Majeed Adil, Mujtaba Hasan
School of Computing, National University of Computer and Emerging Sciences, Islamabad, Islamabad, Punjab, Pakistan.
PeerJ Comput Sci. 2025 May 1;11:e2861. doi: 10.7717/peerj-cs.2861. eCollection 2025.
Emotion detection is a critical component of interaction between human and computer systems, more especially affective computing, and health screening. Integrating video, speech, and text information provides better coverage of the basic and derived affective states with improved estimation of verbal and non-verbal behavior. However, there is a lack of systematic preferences and models for the detection of emotions in low-resource languages such as Urdu. To this effect, we propose Urdu Multimodal Emotion Detection Network (UMEDNet), a new emotion detection model for Urdu that works with video, speech, and text inputs for a better understanding of emotion.

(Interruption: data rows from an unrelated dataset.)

/-- Section 8.8: the slots of the three shippers, every right above every rate. -/
def hourEnv : NomEnv :=
  let sl : Slot := { Slot.first 1 with state := .active, space := 1000, injRight := 400000000, wdrRight := 400000000 }
  { lost := false, hour := 10, slots := (((Vector.ofFn Slot.first).set 1 sl).set 2 sl).set 3 sl, inj := Ratchet.default,
    wdr := Ratchet.default }

/-- Section 8.8 at 10:00: confirmations and N with no capacity. -/
theorem test_curtailed_at_ten :
    let n := (hourTen 0).recompute hourEnv fun _ => true
    n.entries.map (·.confirmed) = [-61354166, -33645833, 95000000] ∧ n.net = 1 ∧
      curtailmentSeen (hourTen 0).entries n.entries = true := by decide

/-- Section 8.8 at 10:40: confirmations and N with WDR_EFF 300,000,000. -/
theorem test_curtailed_at_ten_forty :
    let n := (hourTen 300000000).recompute hourEnv fun _ => true
    n.entries.map (·.confirmed) = [-255104166, -139895833, 95000000] ∧ n.net = -299999999 := by decide

/-- Section 8.8 at 10:15: nothing is curtailed at 600,000,000. -/
theorem test_restored_at_ten_fifteen :
    let n := (hourTen 600000000).recompute hourEnv fun _ => true
    n.entries.map (·.confirmed) = [-310000000, -170000000, 95000000] ∧ n.net = -385000000 := by decide

/-- Section 8.8: the SC6 under AUTO at a whole hour run onto and not yet followed, in a mode, with the entries of hour 10 in
a state. -/
def changeoverHour (v : Nat) (mode : SiteMode) (st : NomState) : State :=
  let s := clocked v
  { s with
    time := { s.time with hourRaised := true }
    params := { s.params with siteControl := .auto }
    move := { s.move with mode := mode }
    book := { s.book with slots := hourEnv.slots }
    nom := { s.nom with
      current := v / 3600 - 1, firm := v / 3600 + 1, injPot := 0, wdrPot := 600000000
      wdrEff := if mode = .withdraw then 600000000 else 0
      entries := (hourTen 0).entries.map fun e => { e with state := st }
      summaries := (blankWindow (v / 3600 - 1)).map fun b =>
        if b.hour = 10 then summarize 10 .potential 0 600000000 [-310000000, -170000000, 95000000] else b } }

/-- Section 8.8, Table 8-2: the hour event of 10:00 curtails in either order of the two controllers. -/
theorem test_hour_event_at_ten : ∀ order ∈ [Order.movementFirst, .movementLast],
    let t := after (.hourEvent order) (changeoverHour 36000 .inject .firm)
    t.nom.entries.map (·.confirmed) = [-61354166, -33645833, 95000000] ∧ t.nom.net = 1 ∧
      t.move.mode = .changeover ∧ t.ports.com.causes.getLsbD 5 = true := by decide

/-- Section 8.8, Table 8-2: the hour event of 11:00 copies the rates as they stood, in either order, and curtails nothing. -/
theorem test_hour_event_at_eleven : ∀ order ∈ [Order.movementFirst, .movementLast],
    let t := after (.hourEvent order) (changeoverHour 39600 .withdraw .current)
    (t.nom.previous.map fun p => (p.hour, (p.rates.toList).take 3)) = some (10, [-310000000, -170000000, 95000000]) ∧
      t.nom.net = 0 ∧ t.move.mode = .hold ∧ t.ports.com.causes.getLsbD 5 = false := by decide

/-- R158, Table 8-4: at a start-up four hours later, whichever controller acts first, the hours passed raise no CURTAILMENT
and start no unit. -/
theorem test_start_up_after_outage : ∀ order ∈ [Order.movementFirst, .movementLast],
    let s := changeoverHour 50400 .hold .current
    let e : NomEntry := { slot := 1, hour := 10, requested := 5, clamped := 5, confirmed := 5, state := .current }
    let t := after (.startUpComplete order) { s with
      power := { s.power with phase := .startingUp }
      nom := { s.nom with
        current := 10, firm := 13, wdrPot := 0, entries := [e, { e with hour := 11, state := .firm }]
        summaries := (blankWindow 10).map fun b => { b with direction := if b.hour = 14 then 1 else 0 } } }
    t.nom.net = 0 ∧ t.nom.entries = [] ∧ t.nom.current = 14 ∧ t.ports.com.causes.getLsbD 5 = false ∧
      ∀ i : Fin 4, t.duty.units[i].state = .stopped := by decide

/-- R199: a ratchet table is read as its four fills and then its four factors (Table 8-1). -/
theorem test_ratchet_bytes :
    Ratchet.bytes #v[(0, 256), (1, 257), (2, 258), (3, 259)] =
      [0#8, 0#8, 0#8, 0#8, 0#8, 0#8, 0#8, 1#8, 0#8, 0#8, 0#8, 2#8, 0#8, 0#8, 0#8, 3#8,
        0#8, 0#8, 1#8, 0#8, 0#8, 0#8, 1#8, 1#8, 0#8, 0#8, 1#8, 2#8, 0#8, 0#8, 1#8, 3#8] := by decide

To support our proposed UMEDNet, we created the Urdu Multimodal Emotion Detection (UMED) , which is a seventeen-hour annotated of five basic emotions. To the best of our knowledge, the current study provides the first for detecting emotion in the context of multimodal emotion detection for the Urdu language and is extensible for extended research. UMEDNet leverages state-of-the-art techniques for feature extraction across modalities; for extracting facial features from video, both Multi-task Cascaded Convolutional Networks (MTCNN) and FaceNet were used with fine-tuned Wav2Vec2 for speech features and XLM-Roberta for text. These features are then projected into common latent spaces to enable the effective fusion of multimodal data and to enhance the accuracy of emotion prediction. The model demonstrates strong performance, achieving an overall accuracy of 85.27%, while precision, recall, and F1 scores, are all approximately equivalent. In the end, we analyzed the impact of UMEDNet and found that our model integrates data on different modalities and leads to better performance.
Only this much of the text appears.